TO DO:
For the entries below, the result should be an exact transcription of the lines from the one with "some y => y.1" up to and including the one with "(s.faultOut d 0 words).byteAt a = s.byteAt", and only those.

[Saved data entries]

/-! ### Reading after writing -/

@[simp] theorem State.setTeam_same (k : Nat) (v : Team) : (s.setTeam k v).team k = v := by simp [State.team, State.setTeam]
theorem State.setTeam_other {k j : Nat} (v : Team) (h : j ≠ k) : (s.setTeam k v).team j = s.team j := by simp [State.team, State.setTeam, tfind_tput_other _ _ h]
@[simp] theorem State.setTask_same (k : Nat) (v : Task) : (s.setTask k v).task k = v := by simp [State.task, State.setTask]
theorem State.setTask_other {k j : Nat} (v : Task) (h : j ≠ k) : (s.setTask k v).task j = s.task j := by simp [State.task, State.setTask, tfind_tput_other _ _ h]
@[simp] theorem State.setCore_same (k : Nat) (v : CoreSt) : (s.setCore k v).core k = v := by simp [State.core, State.setCore]
theorem State.setCore_other {k j : Nat} (v : CoreSt) (h : j ≠ k) : (s.setCore k v).core j = s.core j := by simp [State.core, State.setCore, tfind_tput_other _ _ h]
@[simp] theorem State.setUnit_same (k : Nat) (v : UnitSt) : (s.setUnit k v).unit k = v := by simp [State.unit, State.setUnit]
theorem State.setUnit_other {k j : Nat} (v : UnitSt) (h : j ≠ k) : (s.setUnit k v).unit j = s.unit j := by simp [State.unit, State.setUnit, tfind_tput_other _ _ h]
@[simp] theorem State.setCluster_same (k : Nat) (v : ClusterSt) : (s.setCluster k v).cluster k = v := by simp [State.cluster, State.setCluster]
theorem State.setCluster_other {k j : Nat} (v : ClusterSt) (h : j ≠ k) : (s.setCluster k v).cluster j = s.cluster j := by simp [State.cluster, State.setCluster, tfind_tput_other _ _ h]
@[simp] theorem State.setDie_same (k : Nat) (v : DieSt) : (s.setDie k v).die k = v := by simp [State.die, State.setDie]
theorem State.setDie_other {k j : Nat} (v : DieSt) (h : j ≠ k) : (s.setDie k v).die j = s.die j := by simp [State.die, State.setDie, tfind_tput_other _ _ h]
@[simp] theorem State.setPort_same (k : Nat) (v : PortSt) : (s.setPort k v).port k = v := by simp [State.port, State.setPort]
theorem State.setPort_other {k j : Nat} (v : PortSt) (h : j ≠ k) : (s.setPort k v).port j = s.port j := by simp [State.port, State.setPort, tfind_tput_other _ _ h]
@[simp] theorem State.setGroup_same (gid : Nat) (g : Group) : (s.setGroup gid g).group? gid = some g := by
  simp [State.group?, State.setGroup]
theorem State.setGroup_other {gid j : Nat} (g : Group) (h : j ≠ gid) : (s.setGroup gid g).group? j = s.group? j := by
  simp [State.group?, State.setGroup, tfind_tput_other _ _ h]
theorem State.modGroup_get (gid j : Nat) (f : Group → Group) :
    (s.modGroup gid f).group? j = if j = gid then (s.group? gid).map f else s.group? j := by
  simp [State.group?, State.modGroup, tfind_tmod]

end Sys2Proof.Machine
end

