/-- In the first word of a record the flags, bits 12, 10, 9 and 8, lie between the class and the code, and the context above them. -/
theorem header_class_code (ctx code cls deep again index addr : Nat) (hcls : cls < 256) (hcode : code < 65536) (hdeep : deep = 0 ∨ deep = 2 ^ 12)
    (hagain : again = 0 ∨ again = 2 ^ 10) (hindex : index = 0 ∨ index = 2 ^ 9) (haddr : addr = 0 ∨ addr = 2 ^ 8) :
    (ctx % 2 ^ 32 * 2 ^ 32 + code % 2 ^ 16 * 2 ^ 16 + deep + again + index + addr + cls) % 2 ^ 64 / 2 ^ 0 % 2 ^ (7 + 1 - 0) = cls ∧
      (ctx % 2 ^ 32 * 2 ^ 32 + code % 2 ^ 16 * 2 ^ 16 + deep + again + index + addr + cls) % 2 ^ 64 / 2 ^ 16 % 2 ^ (31 + 1 - 16) = code := by
  omega

/-- The class and the code of a record (01 Table 1.7). -/
theorem State.faultWords_class_code (s : State) (gid : Nat) (g : Group) (pc : Addr) {x : Flt} (hcls : x.cls < 256) (hcode : x.code < 65536) :
    bits ((s.faultWords gid g pc x).getD 0 0) 7 0 = x.cls ∧ bits ((s.faultWords gid g pc x).getD 0 0) 31 16 = x.code := by
  simp only [State.faultWords, List.getD_cons_zero, bits, bitsOf, fieldAt, BitVec.toNat_ofNat, Nat.shiftLeft_eq, Nat.shiftRight_eq_div_pow]
  exact header_class_code _ _ _ _ _ _ _ hcls hcode (flag_cases _ _) (flag_cases _ _) (flag_cases _ _) (flag_cases _ _)

theorem State.takeFault_parkedBy (s : State) (gid : Nat) (g : Group) (x : Flt) (n : Option Nat) (after : Bool) (hcls : x.cls < 256) (hcode : x.code < 65536) :
    ParkedBy (s.takeFault gid g x n after) gid x.cls x.code :=
  ⟨_, s.takeFault_group gid g x n after, rfl, _, rfl, s.faultWords_class_code gid g g.ctx.pc hcls hcode⟩

/-- The memory once a die's fault ring has received a record, or has counted it where it is full (08 R223). -/
def State.toFaultRing (s : State) (d : Nat) (r : Ring) (words : List W64) : State :=
  match s.ringWrite d 0 r 64 words with
  | some y => y.1
  | none => s.ringFull d 0 r

/-- Without a ring a record waits, and no memory changes. -/
theorem State.faultOut_byteAt_of_no_ring (s : State) (d : Nat) (words : List W64) (hring : (s.die d).faultRing = none) (a : Nat) :
    (s.faultOut d 0 words).byteAt a = s.byteAt a := by
  simp only [State.faultOut, if_true, hring]
  split
  · rfl
  · rfl

/-- With a ring, and no record waiting before it, a record goes there. -/
theorem State.faultOut_byteAt_of_ring (s : State) (d : Nat) (words : List W64) {r : Ring} (hring : (s.die d).faultRing = some r)
    (hpend : ∀ p ∈ (s.die d).pending, p.ctx ≠ 0) (a : Nat) : (s.faultOut d 0 words).byteAt a = (s.toFaultRing d r words).byteAt a := by
  have none_waits : ((s.die d).pending.any fun p => p.ctx = 0) = false := by simpa using hpend
  simp only [State.faultOut, State.toFaultRing, if_true, hring, none_waits]
  cases s.ringWrite d 0 r 64 words <;> rfl

/-! ### The flags of a group that parks -/

theorem foldl_or_flags (l : List Outst) (m : BitVec 6) : l.foldl (fun m o => m ||| o.flags) m = m ||| flagsOf l := by
  induction l generalizing m with
  | nil => simp [flagsOf]
  | cons o l ih =>
    rw [flagsOf, List.foldl_cons, List.foldl_cons, ih, ih (0 ||| o.flags), BitVec.ofNat_eq_ofNat, BitVec.zero_or, BitVec.or_assoc]

theorem flagsOf_cons (o : Outst) (l : List Outst) : flagsOf (o :: l) = o.flags ||| flagsOf l := by
  rw [flagsOf, List.foldl_cons, foldl_or_flags, BitVec.ofNat_eq_ofNat, BitVec.zero_or]

/-- The results that satisfy a test and those that do not give the flags of all. -/
theorem flagsOf_filter_or (l : List Outst) (p : Outst → Bool) : flagsOf (l.filter p) ||| flagsOf (l.filter fun o => !p o) = flagsOf l := by
  induction l with
  | nil => exact BitVec.or_self
  | cons o l ih =>
    rw [flagsOf_cons, ← ih]
    cases hp : p o
    · rw [List.filter_cons_of_neg (by simp [hp]), List.filter_cons_of_pos (by simp [hp]), flagsOf_cons]
      ac_rfl
    · rw [List.filter_cons_of_pos hp, List.filter_cons_of_neg (by simp [hp]), flagsOf_cons]
      ac_rfl

/-- Whether or not they were due before the instruction, the flags of earlier results all reach FPSR. -/
theorem Group.settled_faulted_ctx (g : Group) (r : FaultRec) :
    (g.settled.faulted r).ctx = { g.ctx with fpsr := g.ctx.fpsr ||| flagsOf g.outst } := by
  have fpsr : (g.settled.faulted r).ctx.fpsr = g.ctx.fpsr ||| flagsOf g.outst := by
    rw [← flagsOf_filter_or g.outst fun o => o.reached g.issued, ← BitVec.or_assoc]
    exact foldl_or_flags _ _
  rw [← fpsr]
  rfl

/-! ### The privilege fault (03 R80) -/

/-- A privilege fault (01 Table 1.8). -/
def privilegeFlt : Flt := ⟨0xF, 1, 0, none, none⟩

theorem memIssue_eq_issue (o : Op) (f : Fields) (s : State) (body : Iss → State → Res) :
    ∃ body', memIssue o f s body = issue o f s body' :=
  ⟨_, rfl⟩

/-- Every supervisor-only sub-op is issued as instructions are. -/
theorem exec_supervisorOnly {o : Op} (h : supervisorOnly o = true) (f : Fields) (s : State) :
    ∃ body, exec (.of o f) s = issue o f s body := by
  unfold supervisorOnly at h
  split at h
  case h_13 => cases h
  -- GRESUME, GRESUME.next, GKILL and SAMPL; the others are issued as memory instructions are.
  case h_1 | h_2 | h_3 | h_12 => exact ⟨_, rfl⟩
  case h_6 => exact memIssue_eq_issue .rsplit f s fun i s => keyed i [i.f.a] s false rsplitChange
  case h_7 => exact memIssue_eq_issue .rmerge f s fun i s => keyed i [i.f.a] s false rmergeChange
  all_goals exact memIssue_eq_issue _ f s _

/-- User code that issues a supervisor-only sub-op takes the fault in place of its effect. -/
theorem issue_privilege {s : State} {gid : Nat} {g : Group} {o : Op} (f : Fields) (body : Iss → State → Res) (hcur : s.cur = some gid)
    (hgroup : s.group? gid = some g) (hra : g.ra = none) (hsup : supervisorOnly o = true) (huser : (s.launchOf g).super = false) :
    issue o f s body =
      .next { s.takeFault gid g.settled privilegeFlt (some (if f.x then 8 else 4)) with freeCtr := s.freeCtr + 1 } := by
  have walks : (s.issOf gid g.settled o f).ra = false := by rw [State.issOf, Iss.ra, show g.settled.ra = none from hra]; rfl
  have user : (s.issOf gid g.settled o f).l.super = false := huser
  unfold issue
  simp only [hcur, hgroup, walks, user, hsup, Bool.false_and, Bool.not_false, Bool.and_self, State.conclude]
  rfl

/-! ### The transfer of form J (03 R72) -/

theorem off21_range (f : Fields) : -(4 * 2 ^ 20) ≤ 4 * f.off21.toInt ∧ 4 * f.off21.toInt ≤ 4 * 2 ^ 20 - 4 := by
  have low := f.off21.le_toInt
  have high := f.off21.toInt_lt
  omega

/-- An offset of 0 targets the instruction itself. -/
theorem relTarget_of_off21_zero {i : Iss} (h : i.f.off21 = 0) : relTarget i = i.pc := by
  simp [relTarget, h]

/-- A taken BRA or CALL ends at its target, and runs ahead only if its group did. -/
theorem branchEffect_taken (call : Bool) {i : Iss} (s : State) (h : i.f.g = 0 ∨ i.lanes ≠ 0) :
    ∃ g1, branchEffect call i s = .done s g1 (relTarget i) none ∧ g1.ra = i.g.ra := by
  have taken : ¬(i.f.g ≠ 0 ∧ i.lanes = 0) := fun untaken => h.elim untaken.1 fun lanes => lanes untaken.2
  unfold branchEffect
  rw [if_neg taken]
  exact ⟨_, rfl, rfl⟩

/-- An instruction that is issued as a branch continues, when taken, at its target. -/
theorem issue_branch_pc {s : State} {gid : Nat} {g : Group} {o : Op} {f : Fields} (call : Bool) (h : Issues s gid g o)
    (taken : f.g = 0 ∨ (s.issOf gid g.settled o f).lanes ≠ 0) :
    ∃ t g', issue o f s (branchEffect call) = .next t ∧ t.group? gid = some g' ∧ g'.ctx.pc = relTarget (s.issOf gid g.settled o f) := by
  obtain ⟨g1, done, hra⟩ := branchEffect_taken (i := s.issOf gid g.settled o f) call s taken
  obtain ⟨t, step, left⟩ := done_leaves h done (hra.trans h.settled_ra)
  obtain ⟨g', group, ctx⟩ := left.group
  exact ⟨t, g', step, group, by rw [ctx]⟩

/-! ### The statements -/

/-- Settles O51: BRA and CALL end at their target, which is reckoned from their own PC whatever X is. -/
theorem formJTargets : Obligations.FormJTargets := by
  unfold Obligations.FormJTargets
  intro o ho s gid g f issues taken
  have lands : ∃ t g', exec (.of o f) s = .next t ∧ t.group? gid = some g' ∧ g'.ctx.pc = relTarget (s.issOf gid g.settled o f) := by
    simp only [List.mem_cons, List.not_mem_nil, or_false] at ho
    obtain rfl | rfl := ho
    · exact issue_branch_pc false issues taken
    · exact issue_branch_pc true issues taken
  obtain ⟨t, g', step, group, pc⟩ := lands
  exact ⟨t, step, ⟨g', group, pc, fun zero => pc.trans (relTarget_of_off21_zero zero)⟩, off21_range f⟩

/-- Settles O52: in place of the effect the group takes the privilege fault, whose report touches no agent. -/
theorem privilegeFault : Obligations.PrivilegeFault := by
  unfold Obligations.PrivilegeFault
  intro s gid g o f hcur hgroup hra hsup huser
  obtain ⟨body, hexec⟩ := exec_supervisorOnly hsup f s
  have step := hexec.trans (issue_privilege f body hcur hgroup hra hsup huser)
  generalize (some (if f.x then 8 else 4) : Option Nat) = n at step
  have parked := s.takeFault_group gid g.settled privilegeFlt n false
  refine ⟨_, step, s.takeFault_parkedBy gid g.settled privilegeFlt n false (by decide) (by decide), ⟨_, parked, g.settled_faulted_ctx _⟩,
    fun j hj => s.takeFault_other gid g.settled privilegeFlt n false hj, s.takeFault_teams .., s.takeFault_tasks .., s.takeFault_cores ..,
    s.takeFault_units .., s.takeFault_clusters .., ?_, ?_⟩
  · intro plain noRing a
    refine (s.takeFault_byteAt gid g.settled privilegeFlt n false a).trans ?_
    rw [State.reportFault_of_no_context (g := g.settled) plain]
    exact s.faultOut_byteAt_of_no_ring _ _ noRing a
  · intro plain r hring hpend
    refine ⟨_, _, parked, rfl, fun a => ?_⟩
    refine (s.takeFault_byteAt gid g.settled privilegeFlt n false a).trans ?_
    rw [State.reportFault_of_no_context (g := g.settled) plain, s.faultOut_byteAt_of_ring _ _ hring hpend]
    rfl

end Sys2Proof.Machine
end

section
/-! PROOFS. Instructions that touch no more than their group: DIV and REM (04 R95), the transfers of control (04 R104, R105), NOP and BRK (04 R119). -/

namespace Sys2Proof.Machine

/-! ### Instructions of two integers (04 R94, R95) -/

/-- An instruction that computes fn of two integers of its type completes lane by lane with the words of what fn gives. -/
theorem intBinary_completes {o : Op} (fn : Iss → Ty → Int → Int → Int)
    (hex : ∀ f s, exec (.of o f) s = issue o f s fun i s => intBinary (fn i) i s) :
    CompletesLanewise o (fun i => [intSrc i.f.a i.ty, intSrc i.f.b i.ty]) (fun i => intDst i.f.d i.ty)
      (fun i _ _ _ ops => { words := intWords i.ty (i.mbit 5) (fn i i.ty (opInt i.ty ops 0) (opInt i.ty ops 1)) }) :=
  lanewise_completes (dist := fun _ => 4) (alu := fun _ => true) hex fun _ _ _ => rfl

/-! ### Instructions whose whole effect is on the context of their group -/

/-- An instruction completes when its effect, where its hypotheses hold, is to leave its group's context c i at the PC pc i. -/
theorem completes_leaves {o : Op} {body : Iss → State → Res} {form : State → Iss → Prop} {c : Iss → Ctx} {pc : Iss → Addr}
    (hex : ∀ f s, exec (.of o f) s = issue o f s body)
    (hbody : ∀ s i, i.g.ra = none → form s i → body i s = .done s { i.g with ctx := c i } (pc i) none) :
    Completes o form (fun s i t => Leaves s i (pc i) (c i) t) :=
  completes_of_done hex fun s i _ hra hform => ⟨s, _, pc i, none, hbody s i hra hform, hra, fun _ left _ => left⟩

/-! ### Transfers of control (04 R104, R105) -/

/-- The context in which a transfer goes on: where it diverges, the lanes that do not take it are left in m7; where it links, g11 holds the address
after it. -/
def transferCtx (link : Prop) [Decidable link] (div : Bool) (i : Iss) : Ctx :=
  let c := if div then { i.ctx.maskSet 7 (i.ctx.am &&& ~~~i.lanes) with am := i.lanes } else i.ctx
  if link then c.gSet 11 (i.next.setWidth 64) 0 else c

/-- A write to a uniform register with no result outstanding takes its value (07 R182). -/
theorem State.mergeG_of_not_pending {s : State} {g : Group} {n : Nat} (h : g.pendG n = false) (v : W64) : s.mergeG g n v = v := by
  simp [State.mergeG, State.keepsG, h]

ANSWER TO THIS EXERCISE:
  | some y => y.1
  | none => s.ringFull d 0 r

/-- Without a ring a record waits, and no memory changes. -/
theorem State.faultOut_byteAt_of_no_ring (s : State) (d : Nat) (words : List W64) (hring : (s.die d).faultRing = none) (a : Nat) :
    (s.faultOut d 0 words).byteAt a = s.byteAt a := by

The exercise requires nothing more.